Qu'est-ce qu'un Bail saisonnier — Chalet / Propriété de vacances (Québec) ?

Le bail saisonnier québécois est un contrat de location à durée déterminée spécifiquement conçu pour la location de chalets, cottages, chalets de ski, propriétés riveraines et autres maisons de vacances à des fins récréatives ou touristiques pendant une saison ou une période définie. Régi par les dispositions générales sur le louage du Code civil du Québec (art. 1851-1891), un bail saisonnier est fondamentalement différent d'un bail résidentiel — il ne crée pas de relation locateur-locataire au sens traditionnel, ne confère pas le droit de maintien dans les lieux au-delà du terme convenu, et n'est pas soumis aux protections résidentielles des art. 1892-2000 ni à la compétence du Tribunal administratif du logement (TAL), à condition que la propriété soit louée à des fins de vacances ou de récréation et ne serve pas de résidence principale au locataire.

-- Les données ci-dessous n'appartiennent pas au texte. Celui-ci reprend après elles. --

/-! ## State.setSlot -/

@[simp] theorem setSlot_time (s : State) (n v : Nat) : (s.setSlot n v).time = s.time := rfl
@[simp] theorem setSlot_nextId (s : State) (n v : Nat) : (s.setSlot n v).nextId = s.nextId := rfl
@[simp] theorem setSlot_hbm (s : State) (n v : Nat) : (s.setSlot n v).hbm = s.hbm := rfl
@[simp] theorem setSlot_wbuf (s : State) (n v : Nat) : (s.setSlot n v).wbuf = s.wbuf := rfl
@[simp] theorem setSlot_sent (s : State) (n v : Nat) : (s.setSlot n v).sent = s.sent := rfl
@[simp] theorem setSlot_hlp (s : State) (n v : Nat) : (s.setSlot n v).hlp = s.hlp := rfl
@[simp] theorem setSlot_qm (s : State) (n v : Nat) : (s.setSlot n v).qm = s.qm := rfl
@[simp] theorem setSlot_moulds (s : State) (n v : Nat) : (s.setSlot n v).moulds = s.moulds := rfl
@[simp] theorem setSlot_ctxs (s : State) (n v : Nat) : (s.setSlot n v).ctxs = s.ctxs := rfl
@[simp] theorem setSlot_kernels (s : State) (n v : Nat) : (s.setSlot n v).kernels = s.kernels := rfl
@[simp] theorem setSlot_lanes (s : State) (n v : Nat) : (s.setSlot n v).lanes = s.lanes := rfl
@[simp] theorem setSlot_reqs (s : State) (n v : Nat) : (s.setSlot n v).reqs = s.reqs := rfl
@[simp] theorem setSlot_fences (s : State) (n v : Nat) : (s.setSlot n v).fences = s.fences := rfl
@[simp] theorem setSlot_keys (s : State) (n v : Nat) : (s.setSlot n v).keys = s.keys := rfl
@[simp] theorem setSlot_nodes (s : State) (n v : Nat) : (s.setSlot n v).nodes = s.nodes := rfl
@[simp] theorem setSlot_readyAt (s : State) (n v : Nat) : (s.setSlot n v).readyAt = s.readyAt := rfl
@[simp] theorem setSlot_xl (s : State) (n v : Nat) : (s.setSlot n v).xl = s.xl := rfl
@[simp] theorem setSlot_tier (s : State) (n v : Nat) : (s.setSlot n v).tier = s.tier := rfl
@[simp] theorem setSlot_copies (s : State) (n v : Nat) : (s.setSlot n v).copies = s.copies := rfl
@[simp] theorem setSlot_route (s : State) (n v : Nat) : (s.setSlot n v).route = s.route := rfl
@[simp] theorem setSlot_cast (s : State) (n v : Nat) : (s.setSlot n v).cast = s.cast := rfl
@[simp] theorem setSlot_ev (s : State) (n v : Nat) : (s.setSlot n v).ev = s.ev := rfl
@[simp] theorem setSlot_mbox (s : State) (n v : Nat) : (s.setSlot n v).mbox = s.mbox := rfl
@[simp] theorem setSlot_vaults (s : State) (n v : Nat) : (s.setSlot n v).vaults = s.vaults := rfl
@[simp] theorem setSlot_tears (s : State) (n v : Nat) : (s.setSlot n v).tears = s.tears := rfl
@[simp] theorem setSlot_scrubs (s : State) (n v : Nat) : (s.setSlot n v).scrubs = s.scrubs := rfl
@[simp] theorem setSlot_scrubAt (s : State) (n v : Nat) : (s.setSlot n v).scrubAt = s.scrubAt := rfl
@[simp] theorem setSlot_seals (s : State) (n v : Nat) : (s.setSlot n v).seals = s.seals := rfl
@[simp] theorem setSlot_quenches (s : State) (n v : Nat) : (s.setSlot n v).quenches = s.quenches := rfl
@[simp] theorem setSlot_frozen (s : State) (n v : Nat) : (s.setSlot n v).frozen = s.frozen := rfl
@[simp] theorem setSlot_meter (s : State) (n v : Nat) : (s.setSlot n v).meter = s.meter := rfl
@[simp] theorem setSlot_kyrdo (s : State) (n v : Nat) : (s.setSlot n v).kyrdo = s.kyrdo := rfl
@[simp] theorem setSlot_kyreqs (s : State) (n v : Nat) : (s.setSlot n v).kyreqs = s.kyreqs := rfl
@[simp] theorem setSlot_staged (s : State) (n v : Nat) : (s.setSlot n v).staged = s.staged := rfl
@[simp] theorem setSlot_power (s : State) (n v : Nat) : (s.setSlot n v).power = s.power := rfl
@[simp] theorem setSlot_exit (s : State) (n v : Nat) : (s.setSlot n v).exit = s.exit := rfl
@[simp] theorem setSlot_breset (s : State) (n v : Nat) : (s.setSlot n v).breset = s.breset := rfl
@[simp] theorem setSlot_misses (s : State) (n v : Nat) : (s.setSlot n v).misses = s.misses := rfl
@[simp] theorem setSlot_snap (s : State) (n v : Nat) : (s.setSlot n v).snap = s.snap := rfl
@[simp] theorem setSlot_faulted (s : State) (n v : Nat) : (s.setSlot n v).faulted = s.faulted := rfl
@[simp] theorem setSlot_waiting (s : State) (n v : Nat) : (s.setSlot n v).waiting = s.waiting := rfl
@[simp] theorem setSlot_cycles (s : State) (n v : Nat) : (s.setSlot n v).cycles = s.cycles := rfl
@[simp] theorem setSlot_groupUse (s : State) (n v : Nat) : (s.setSlot n v).groupUse = s.groupUse := rfl
@[simp] theorem setSlot_calls (s : State) (n v : Nat) : (s.setSlot n v).calls = s.calls := rfl
@[simp] theorem setSlot_turns (s : State) (n v : Nat) : (s.setSlot n v).turns = s.turns := rfl
@[simp] theorem setSlot_sigBuf (s : State) (n v : Nat) : (s.setSlot n v).sigBuf = s.sigBuf := rfl
@[simp] theorem setSlot_dbBuf (s : State) (n v : Nat) : (s.setSlot n v).dbBuf = s.dbBuf := rfl
@[simp] theorem setSlot_errWait (s : State) (n v : Nat) : (s.setSlot n v).errWait = s.errWait := rfl
@[simp] theorem setSlot_pending (s : State) (n v : Nat) : (s.setSlot n v).pending = s.pending := rfl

Les baux saisonniers au Québec sont le plus souvent utilisés pour les locations estivales en région de villégiature comme les Laurentides (Mont-Tremblant, Sainte-Adèle, Saint-Donat), les Cantons-de-l'Est (Orford, Sutton, Lac Brome), Charlevoix (Baie-Saint-Paul, La Malbaie), la Mauricie et le Saguenay–Lac-Saint-Jean, ainsi que pour les locations hivernales en saison de ski près des grands domaines skiables comme Mont-Tremblant, Bromont, Le Massif de Charlevoix et Mont-Sainte-Anne. Contrairement au bail de vacances, qui couvre généralement des séjours très courts de quelques jours à quelques semaines, un bail saisonnier peut couvrir une saison estivale entière de plusieurs mois, tout en demeurant hors de la compétence du TAL dans la mesure où la vocation de vacances est maintenue.

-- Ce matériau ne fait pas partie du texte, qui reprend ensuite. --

/-- Attaching, detaching and binding nodes: PEER_ATTACH of a FREE node with a new generation makes it ATTACHING and sends
HELLO; of any other it replies STATE. A HELLO of an attaching or attached node is answered; with its HELLO_ACK and the
other side's HELLO the node is ATTACHED and the command replies OK. HELLO goes out again after 1 ms, and the attach
fails after 100 ms. An orderly detach makes the node DETACHING and sends BYE; a BYE received makes it DETACHING; a
removal quarantines it at once; 1 s later it is FREE. A write that enables a binding takes effect when its checks
pass, and otherwise sets CFG_ERR and leaves it off. The number that a BYE carries (DESIGN CHOICE, log entry 66), when
a HELLO_ACK counts (DEDUCED, log entry 72) and that an expiry moves the time on to its moment (DESIGN CHOICE, log
entry 1) are the model's. -/
def Obligations.PeerNodes : Prop :=
  (∀ (s : State) (n : Nat), s.starts n 0x50 →
    let k := bits (s.par n 0) 16 12
    let g := bits (s.par n 0) 28 8
    (s.on .PEER_CTL_EN = false ∨ s.ndState k ≠ ndFREE → answers (.peerAttach n) s (fun u => sameMem s u ∧ u.replied n stSTATE)) ∧
    (s.on .PEER_CTL_EN = true → s.ndState k = ndFREE → k ≠ s.self → g ≠ s.ndGen k → answers (.peerAttach n) s (fun u =>
      sameMem s u ∧ u.ndState k = ndATTACHING ∧ u.ndGen k = g ∧ u.slotState n = mbRUNNING ∧ (u.node k).slots = [n] ∧
      ∃ bytes, .packet k bytes ∈ u.sent ∧ pkType bytes = pkHELLO ∧ pkGen bytes = g))) ∧
  (∀ (s : State) (p : List Byte), s.ready = true → s.on .PEER_CTL_EN = true → helloBad p = false →
    let k := pkSrc p
    pkGen p = s.ndGen k →
    (pkType p = pkHELLO → s.ndState k = ndATTACHED → acts (.inboundHello p) s (fun u => sameMem s u ∧ onlyRegs s u [] ∧
      ∃ bytes, .packet k bytes ∈ u.sent ∧ pkType bytes = pkHELLOACK)) ∧
    (pkType p = pkHELLO → s.ndState k = ndATTACHING → (s.node k).gotAck = false → acts (.inboundHello p) s (fun u => sameMem s u ∧
      onlyRegs s u [] ∧ (u.node k).answered = true)) ∧
    (∀ n, n < 16 → pkType p = pkHELLOACK → s.ndState k = ndATTACHING → (s.node k).gotAck = false → (s.node k).answered = true →
      (s.node k).slots = [n] → acts (.peerHelloAck p) s (fun u => sameMem s u ∧ u.ndState k = ndATTACHED ∧ u.replied n stOK ∧
        u.on .EV_SRC_PENDING 0x2340 = true)) ∧
    (pkType p = pkBYE → s.ndState k = ndATTACHED → s.nodes = [] → s.outTo k ≠ [] → acts (.inboundBye p) s (fun u => sameMem s u ∧
      u.ndState k = ndDETACHING ∧ (u.node k).closing = true ∧ (u.node k).byeTag = some (pkTag p)))) ∧
  (∀ (s : State) (k : Nat), s.ndState k = ndATTACHING → (s.node k).gotAck = false →
    does (.peerHelloResend k) s (fun t => sameMem s t ∧ onlyRegs s t [] ∧ t.time = max s.time ((s.node k).helloAt + 1000000) ∧
      ∃ bytes, .packet k bytes ∈ t.sent ∧ pkType bytes = pkHELLO) ∧
    (∀ n, n < 16 → (s.node k).slots = [n] → acts (.peerAttachTimeout k) s (fun u => sameMem s u ∧ u.ndState k = ndFREE ∧
      u.time = max s.time ((s.node k).since + 100000000) ∧ u.rd .PEER_ERR_ATTACH_FAIL = 1 ∧ u.replied n stTIMEOUT))) ∧
  (∀ (s : State) (n : Nat), s.starts n 0x51 →
    let k := bits (s.par n 0) 16 12
    bits (s.par n 0) 28 8 = s.ndGen k → s.removable k = true → (s.node k).slots = [] →
    (bits (s.par n 0) 48 1 = 0 → s.nodes = [] → s.freeTag? ≠ none → (∀ q ∈ s.reqs, q.isBye = false) → answers (.peerDetachOrderly n) s (fun u => sameMem s u ∧ u.ndState k = ndDETACHING ∧
      u.slotState n = mbRUNNING ∧ ∃ bytes, .packet k bytes ∈ u.sent ∧ pkType bytes = pkBYE)) ∧
    (bits (s.par n 0) 48 1 = 1 → answers (.peerDetachRemoved n) s (fun u => u.ndState k = ndQUARANTINED ∧
      u.rd .PEER_NODE_CAUSE k = 2 ∧ u.replied n stOK))) ∧
  (∀ (s : State) (k : Nat), s.ready = true → s.ndState k = ndQUARANTINED → k < 4096 → does (.peerQuarantineEnd k) s (fun t =>
    sameMem s t ∧ t.ndState k = ndFREE ∧ t.time = max s.time ((s.node k).since + 1000000000) ∧ onlyRegs s t [(.PEER_NODE_STATE, k)])) ∧
  (∀ (s : State) (b v : Nat), s.hears → b < 256 → s.on .PEER_BIND_EN b = false → bits v 63 1 = 1 →
    let t := s.regWrite (0x601000 + 0x20 * b) 8 0 (v % 2 ^ 64)
    (t.bindOk b = true → does (.peerBindWrite b 0 0 8 v) s (fun u => sameMem s u ∧ u.rd .PEER_BIND_EN b = 1 ∧
      u.rd .PEER_BIND_CFG_ERR b = 0)) ∧
    (t.bindOk b = false → does (.peerBindWrite b 0 0 8 v) s (fun u => sameMem s u ∧ u.rd .PEER_BIND_EN b = 0 ∧
      u.rd .PEER_BIND_CFG_ERR b = 1 ∧ u.rd .PEER_ERR_BIND_CFG = 1 ∧ onlyRegs s u [(.PEER_BIND_CFG_ERR, b), (.PEER_ERR_BIND_CFG, 0)])))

La liberté contractuelle dont disposent les parties dans un bail saisonnier est considérablement plus grande que dans les baux résidentiels. Les dépôts de garantie sont expressément permis — contrairement aux baux résidentiels où l'art. 1904 C.c.Q. les interdit strictement — permettant au locateur de se protéger contre les dommages potentiels. Les parties peuvent négocier le montant du loyer, les règles du chalet, la politique d'annulation et la répartition des coûts des services publics, du ménage et de l'entretien, sans référence aux lignes directrices du TAL. Les obligations du locateur en vertu des art. 1854-1858 C.c.Q. de remettre la propriété en bon état et d'assurer la jouissance paisible demeurent pleinement applicables. L'obligation de bonne foi de l'art. 1375 C.c.Q. régit la conduite des deux parties.

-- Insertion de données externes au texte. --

-- ==== Sys2Proof/WellFormed.lean ====
section
/-! DEFINITION. Which commands are well formed: every operand that numbers a thing of the block names one that it has. -/
namespace Sys2Proof

/-- A mailbox slot (R444). -/
def okSlot (n : Nat) : Bool := decide (n < 16)

/-- A window (R35). -/
def okWindow (n : Nat) : Bool := decide (n < 256)

/-- A caster (R283). -/
def okCaster (c : Nat) : Bool := decide (c < 32)

/-- A pour context: 256 of the sequencers and 256 for spawned pours. -/
def okCtx (c : Nat) : Bool := decide (c < 512)

/-- An engine. -/
def okEngine (e : Nat) : Bool := decide (e < 512)

/-- A queue. -/
def okQueue (q : Nat) : Bool := decide (q < 4096)

/-- A flask. -/
def okFlask (f : Nat) : Bool := decide (f < 64)

/-- An engine group. -/
def okGroup (g : Nat) : Bool := decide (g < 64)

/-- A node. -/
def okNode (k : Nat) : Bool := decide (k < 4096)

/-- A half of an 8-byte register. -/
def okHalf (h : Nat) : Bool := decide (h < 2)

/-- A peer binding. -/
def okBinding (b : Nat) : Bool := decide (b < 256)

/-- A doubleword pair of a binding. -/
def okBindWord (d : Nat) : Bool := decide (d < 3)

/-- The address of a 64 B line. -/
def okLineAddr (a : Nat) : Bool := a % 64 == 0

/-- An HBM controller. -/
def okController (c : Nat) : Bool := Config.hbmControllers.contains c

/-- A timeline. -/
def okTimeline (i : Nat) : Bool := decide (i < 65536)

/-- An event source. -/
def okSource (n : Nat) : Bool := decide (n < 16384)

/-- A unit number. -/
def okUnit (u : Nat) : Bool := decide (u < 256)

/-- A management core. -/
def okCore (c : Nat) : Bool := decide (c < 2)

/-- What wakes the block: 2 a window access, 3 a doorbell, 4 a peer request (R479). -/
def okCause (c : Nat) : Bool := decide (2 ≤ c) && decide (c ≤ 4)

/-- A PASID. -/
def okPasid (p : Nat) : Bool := decide (p < 2 ^ 20)

/-- A packet with its 24-byte header (R340). -/
def okPacket (p : List Byte) : Bool := decide (24 ≤ p.length)

/-- The data of a line. -/
def okLine (d : List Byte) : Bool := d.length == 64

/-- A spawn-port request of 64 bytes (R149). -/
def okSpawn (b : List Byte) : Bool := b.length == 64

/-- A requester that the block has (R258). -/
def okRequester : Machine.Requester → Bool
  | .engine e => okEngine e
  | .caster c => okCaster c
  | .route => true
  | .seqr s => decide (s < 16)

/-- Command i is well formed. -/
def Instr.wellFormed (i : Instr) : Bool :=
  match i with
  | .registerWrite _ _ _ => true
  | .configWrite _ _ _ => true
  | .unsupportedRequest _ _ => true
  | .snoop _ => true
  | .doorbellWrite _ _ _ => true
  | .globalObservationAck _ _ => true
  | .creditReturn _ _ => true
  | .eventCompletion _ => true
  | .hbLost _ => true
  | .linkDown _ => true
  | .linkTrained _ _ _ => true
  | .attach _ _ => true
  | .detach _ _ => true
  | .detachComplete => true
  | .entryReturn _ _ => true
  | .admissionToken => true
  | .mouldLoadComplete _ => true
  | .segmentFillReturn _ _ _ => true
  | .routeScoreReadReturn _ _ => true
  | .routeSelectTile _ => true
  | .routeWriteBack _ => true
  | .surveyorWalkStart => true
  | .walkReadReturn _ _ => true
  | .invOverrun _ => true
  | .invalidationComplete _ => true
  | .hotDecay => true
  | .migrateSwapReturn _ => true
  | .migrateCopyDone _ _ _ => true
  | .hapIssue _ => true
  | .hapReadResponse _ _ => true
  | .castDescriptorReturn _ _ => true
  | .castChunkTagCheck _ => true
  | .peerBusyResend _ => true
  | .peerRequestTimeout _ => true
  | .eventDelivery => true
  | .eventMessageSend => true
  | .eventMcomplWrite _ _ => true
  | .kyrdoTimeout _ _ => true
  | .lingerExpiry _ => true
  | .railReport _ => true
  | .calibrationWindowEnd => true
  | .receiptBatchExpiry _ => true
  | .receiptSigned _ _ => true
  | .fwCommit _ => true
  | .powerDrainComplete => true
  | .blockDrainLimit => true
  | .cold => true
  | .packageReset => true
  | .startupReady _ _ _ _ _ _ => true
  | .patrolScrub _ => true
  | .sramUe _ => true
  | .zciLinkLost => true
  | .hostRecallResponse _ _ => true
  | .hbmCommit _ => true
  | .mbSubmit _ _ => true
  | .snapshotTick => true
  | .drowseExitComplete => true
  | .coherentRead hpa _ => okLineAddr hpa
  | .readForOwnership hpa _ => okLineAddr hpa
  | .hostInvalidate hpa _ => okLineAddr hpa
  | .windowWriteBack hpa data => okLineAddr hpa && okLine data
  | .translationInvalidationBroadcast pasid _ _ => okPasid pasid
  | .winCtlWrite n half _ _ => okWindow n && okHalf half
  | .windowCloseComplete n => okWindow n
  | .sealRecallComplete f => okFlask f
  | .deadlockCheck f => okFlask f
  | .eventDoorbellStore f _ _ _ => okFlask f
  | .scrubComplete f => okFlask f
  | .flaskResetQuiesced f => okFlask f
  | .quenchDrainLimit f => okFlask f
  | .heartbeat half _ _ => okHalf half
  | .hlpCtlWrite half _ _ => okHalf half
  | .holdRdIdxWrite half _ _ => okHalf half
  | .mcCtlWrite half _ _ => okHalf half
  | .mcHtabWrite half _ _ => okHalf half
  | .xlCtlWrite half _ _ => okHalf half
  | .tierCtlWrite half _ _ => okHalf half
  | .eventCtlWrite half _ _ => okHalf half
  | .receiptRingRdIdxWrite half _ _ => okHalf half
  | .entryFetch q => okQueue q
  | .raceGuardReread q => okQueue q
  | .grant c => okCtx c
  | .bankReadReturn c _ => okCtx c
  | .recKernel c => okCtx c
  | .recGuard c => okCtx c
  | .recJump c => okCtx c
  | .recLoop c => okCtx c
  | .recEndloop c => okCtx c
  | .recCall c => okCtx c
  | .recReturn c => okCtx c
  | .recWait c => okCtx c
  | .recSignalSet c => okCtx c
  | .recSignalAdd c => okCtx c
  | .recSignalMax c => okCtx c
  | .recFence c => okCtx c
  | .recPut c => okCtx c
  | .recRouteTopk c => okCtx c
  | .recRouteBlocks c => okCtx c
  | .recRouteExit c => okCtx c
  | .recSpawn c => okCtx c
  | .recEvent c => okCtx c
  | .recPatchSet c => okCtx c
  | .recPatchAdd c => okCtx c
  | .recPatchMin c => okCtx c
  | .recPatchMax c => okCtx c
  | .recPatchLoad c => okCtx c
  | .recPatchTimeline c => okCtx c
  | .recStamp c => okCtx c
  | .recBarrier c => okCtx c
  | .recBulkMoveCopy c => okCtx c
  | .recBulkMoveCast c => okCtx c
  | .recBulkMoveMigrate c => okCtx c
  | .recEnd c => okCtx c
  | .deadlineMiss c _ => okCtx c
  | .graceExpiry c => okCtx c
  | .lockstepMiscompare c => okCtx c
  | .queueCreate n => okSlot n
  | .queueResume n => okSlot n
  | .pourCancel n => okSlot n
  | .queueDestroy n => okSlot n
  | .mouldLoad n => okSlot n
  | .mouldUnload n => okSlot n
  | .atlasBind n => okSlot n
  | .atlasUnbind n => okSlot n
  | .atlasInvalidate n => okSlot n
  | .faultResumeRetry n => okSlot n
  | .faultResumeAbort n => okSlot n
  | .peerAttach n => okSlot n
  | .peerDetachOrderly n => okSlot n
  | .peerDetachRemoved n => okSlot n
  | .flaskCreate n => okSlot n
  | .flaskSeal n => okSlot n
  | .kyrdoSealAnswer n _ => okSlot n
  | .confirm n => okSlot n
  | .publicSet n => okSlot n
  | .keyImport n => okSlot n
  | .keyDestroy n => okSlot n
  | .consent n => okSlot n
  | .mouldAllow n => okSlot n
  | .legendReq n => okSlot n
  | .legendSigned n _ => okSlot n
  | .flaskReset n => okSlot n
  | .flaskDestroy n => okSlot n
  | .receiptFlush n => okSlot n
  | .flaskQuench n => okSlot n
  | .flaskThaw n => okSlot n
  | .migOffer n => okSlot n
  | .migAccept n => okSlot n
  | .migBind n => okSlot n
  | .migExportRun n => okSlot n
  | .migExportBundle n => okSlot n
  | .migImportRun n => okSlot n
  | .migImportBundle n => okSlot n
  | .info n => okSlot n
  | .certGet n => okSlot n
  | .mgmtRun n => okSlot n
  | .fwStage n => okSlot n
  | .fwAbort n => okSlot n
  | .powerSetActive n => okSlot n
  | .powerSetDrowse n => okSlot n
  | .powerSetOff n => okSlot n
  | .blockReset n => okSlot n
  | .kyrdoAnswer n _ => okSlot n
  | .laneFetch e => okEngine e
  | .waypointAdvance e _ => okEngine e
  | .waypointStall e => okEngine e
  | .borrowOverrun e => okEngine e
  | .stopTimeoutKill e => okEngine e
  | .purgeAck e _ => okEngine e
  | .purgeTimeout e _ => okEngine e
  | .engineFenceRequest e _ => okEngine e
  | .activityReport e _ _ => okEngine e
  | .activityReportMissing e _ => okEngine e
  | .kernelEndReport e c _ _ _ _ => okEngine e && okCtx c
  | .scorePush e c _ _ _ _ => okEngine e && okCtx c
  | .scoreReport e c _ => okEngine e && okCtx c
  | .spawnRequest e req => okEngine e && okSpawn req
  | .translationRequest who c _ _ => okRequester who && okCtx c
  | .hapReadRequest who c _ _ _ _ _ => okRequester who && okCtx c
  | .hapWriteRequest who c _ _ _ _ _ _ _ => okRequester who && okCtx c
  | .hapAtomicRequest who c _ _ _ _ _ _ _ _ => okRequester who && okCtx c
  | .hbmWriteAccept ctl _ => okController ctl
  | .commitMarkerAnswer ctl _ => okController ctl
  | .casterItemTake c => okCaster c
  | .casterItemComplete c _ _ _ => okCaster c
  | .peerData p _ => okPacket p
  | .peerAck p => okPacket p
  | .peerBusy p => okPacket p
  | .peerErr p => okPacket p
  | .inboundRd p => okPacket p
  | .inboundAt p => okPacket p
  | .inboundSig p => okPacket p
  | .inboundHello p => okPacket p
  | .peerHelloAck p => okPacket p
  | .inboundBye p => okPacket p
  | .peerPathLost k => okNode k
  | .peerHelloResend k => okNode k
  | .peerAttachTimeout k => okNode k
  | .peerQuarantineEnd k => okNode k
  | .inboundWr p ctl => okPacket p && okController ctl
  | .peerBindWrite b dw half _ _ => okBinding b && okBindWord dw && okHalf half
  | .engineEventRaise e src c => okEngine e && okSource src && okCtx c
  | .levelLineChange unit => okUnit unit
  | .parityError unit => okUnit unit
  | .eventPendingDiscard src half _ _ => okSource src && okHalf half
  | .mgmtWatchdogExpiry core _ => okCore core
  | .drowseWake cause => okCause cause
  | .idleGate g => okGroup g
  | .timelineStore tl half _ _ => okTimeline tl && okHalf half
  | .tlOpSet _ timeline => okTimeline timeline
  | .tlOpAdd _ timeline => okTimeline timeline
  | .tlOpMax _ timeline => okTimeline timeline
  | .elogRdIdxWrite f half _ _ => okFlask f && okHalf half

end Sys2Proof
end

Pour les locations saisonnières de 31 jours ou moins, le locateur doit se conformer à la Loi sur les établissements d'hébergement touristique (RLRQ, c. E-14.2), qui exige l'enregistrement auprès de la Corporation de l'industrie touristique du Québec (CITQ), l'affichage du numéro d'enregistrement et le maintien d'une assurance responsabilité d'au moins 2 000 000 $, ainsi que la perception et la remise des taxes applicables : TPS (5 %), TVQ (9,975 %) et taxe sur l'hébergement (3,5 %). Les règlements municipaux sur la location à court terme s'appliquent également et varient significativement d'une municipalité à l'autre.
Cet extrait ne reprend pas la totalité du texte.